■ PROBLEM
Would you output the entries below only from the line containing "c3wait : Nat := 0" through the line containing "C2 buffers the partner advertised (02 R59). -/", exactly as they stand and with both ends included?

-- SOURCE DATA follows --

/-- A message waiting in an output queue (R58). -/
structure QMsg where
  /-- the message (02 R58). -/
  msg : Msg := {}
  /-- tick on which it became ready, and before which it may not leave (R61 adds the 49 ticks of a hub) (02 R58). -/
  ready : Nat := 0
  /-- port it arrived on; a locally originated message counts as port 127 (02 R58). -/
  inPort : Nat := 127
  deriving DecidableEq, Repr

/-- A wave waiting in the fault queue of an output port (R54). -/
structure WaveQ where
  /-- fault slot (02 R51). -/
  slot : Nat := 0
  /-- tick before which it does not leave (02 R61). -/
  ready : Nat := 0
  /-- tick on which it entered the queue (02 R54). -/
  tick0 : Nat := 0
  /-- port it arrived on; a wave of this node counts as port 127 (02 R54). -/
  inPort : Nat := 127
  deriving DecidableEq, Repr

/-- One link end beyond its objects 0x3010+p (R62 to R69). -/
structure LinkEnd where
  /-- DARK is held until a restart command after a refused HELLO (02 R63). -/
  held : Bool := false
  /-- signal detect of the receiver (02 R62, 18 R510). -/
  sigDet : Bool := false
  /-- tick of the last change of state, from which the timeouts count; a step of TB1 moves it along (02 R63). -/
  since : Nat := 0
  /-- tick of the last attempt, from which the 1 ms in DARK counts (02 R63). -/
  lastTry : Nat := 0
  /-- tick from which a wake pattern is sent from DARK by command 2 (02 R62, R70). -/
  wakeAt : Option Nat := none
  /-- consecutive correctable frames at one alignment with the index advancing (02 R63). -/
  goodRun : Nat := 0
  /-- expected frame index (02 R49). -/
  expIdx : Nat := 0
  /-- consecutive uncorrectable frames (02 R63). -/
  badRun : Nat := 0
  /-- frame periods so far in the uncorrectable-frame window (02 R52). -/
  winFrames : Nat := 0
  /-- uncorrectable frames in the window (02 R52). -/
  winBad : Nat := 0
  /-- degraded bit this end sends (02 R52). -/
  degraded : Bool := false
  /-- degraded bit last received (02 R50). -/
  partnerDegraded : Bool := false
  /-- the accepted partner HELLO (head cell without ack, CONT cell) (02 R63, R65). -/
  stored : Option (Nat × Nat) := none
  /-- HELLOs are sent with ack = 1 (02 R65). -/
  ackSend : Bool := false
  /-- HELLO repeats still due after leaving HELLO (02 R65). -/
  repeats : Nat := 0
  /-- C1 output queue (02 R58). -/
  c1 : List QMsg := []
  /-- C2 output queue (02 R58). -/
  c2 : List QMsg := []
  /-- C3 output queue (02 R58). -/
  c3 : List QMsg := []
  /-- frames that message has waited, ready, at the head of its queue (02 R60). -/
  c3wait : Nat := 0
  /-- C3 message at the head of its queue when the last frame was filled (02 R60). -/
  c3head : Option QMsg := none
  /-- C2 credits held (02 R59). -/
  credC2 : Nat := 0
  /-- C3 credits held (02 R59). -/
  credC3 : Nat := 0
  /-- C2 buffers the partner advertised (02 R59). -/
  advC2 : Nat := 0
  /-- C3 buffers the partner advertised (02 R59). -/
  advC3 : Nat := 0
  /-- C2 buffers freed and not yet returned (02 R50). -/
  freeC2 : Nat := 0
  /-- C3 buffers freed and not yet returned (02 R50). -/
  freeC3 : Nat := 0
  /-- fault queue of the output port in order of entry (02 R54, R61). -/
  faultQ : List WaveQ := []
  /-- waves merged into a queued entry (02 R54). -/
  merged : Nat := 0
  /-- valid fault slots taken from frames, waiting for their command: slot, tick of the frame's first word (02 R53). -/
  slotIn : List (Nat × Nat) := []
  /-- first copies of waves for this TSU, waiting for its escrow state to act: slot, tick (14 R387). -/
  waveIn : List (Nat × Nat) := []
  /-- tick of a restart command after which the link end has not yet entered WAKE (02 R70). -/
  restart : Option Nat := none
  /-- messages received whole, waiting for their commands (02 R57). -/
  taken : List Msg := []
  /-- the frame sent last, scrambled, first transmitted bit highest (02 R45, R46). -/
  lastTx : Nat := 0
  /-- PAM4 levels of the eight words sent last, first symbol highest; none while the transmitter is squelched (02 R44, R62). -/
  lastSym : Option Nat := none
  /-- identity last received from the partner (02 R66). -/
  rxIdent : Nat := 0xFFFFF
  /-- port last received from the partner (02 R66). -/
  rxPort : Nat := 0x7F
  /-- transmit latency code in force (03 R77, 18 R510). -/
  latTx : Int := 0
  /-- receive latency code in force (03 R77, 18 R510). -/
  latRx : Int := 0
  /-- latency codes that take effect at the next marker (18 R510). -/
  latNext : Option (Int × Int) := none
  /-- the port's transmitter is squelched for temperature (18 R534). -/
  sqThermal : Bool := false
  deriving DecidableEq, Repr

-- SOURCE DATA concluded --

■ SOLUTION TO THIS PROBLEM
  c3wait : Nat := 0
  /-- C3 message at the head of its queue when the last frame was filled (02 R60). -/
  c3head : Option QMsg := none
  /-- C2 credits held (02 R59). -/
  credC2 : Nat := 0
  /-- C3 credits held (02 R59). -/
  credC3 : Nat := 0
  /-- C2 buffers the partner advertised (02 R59). -/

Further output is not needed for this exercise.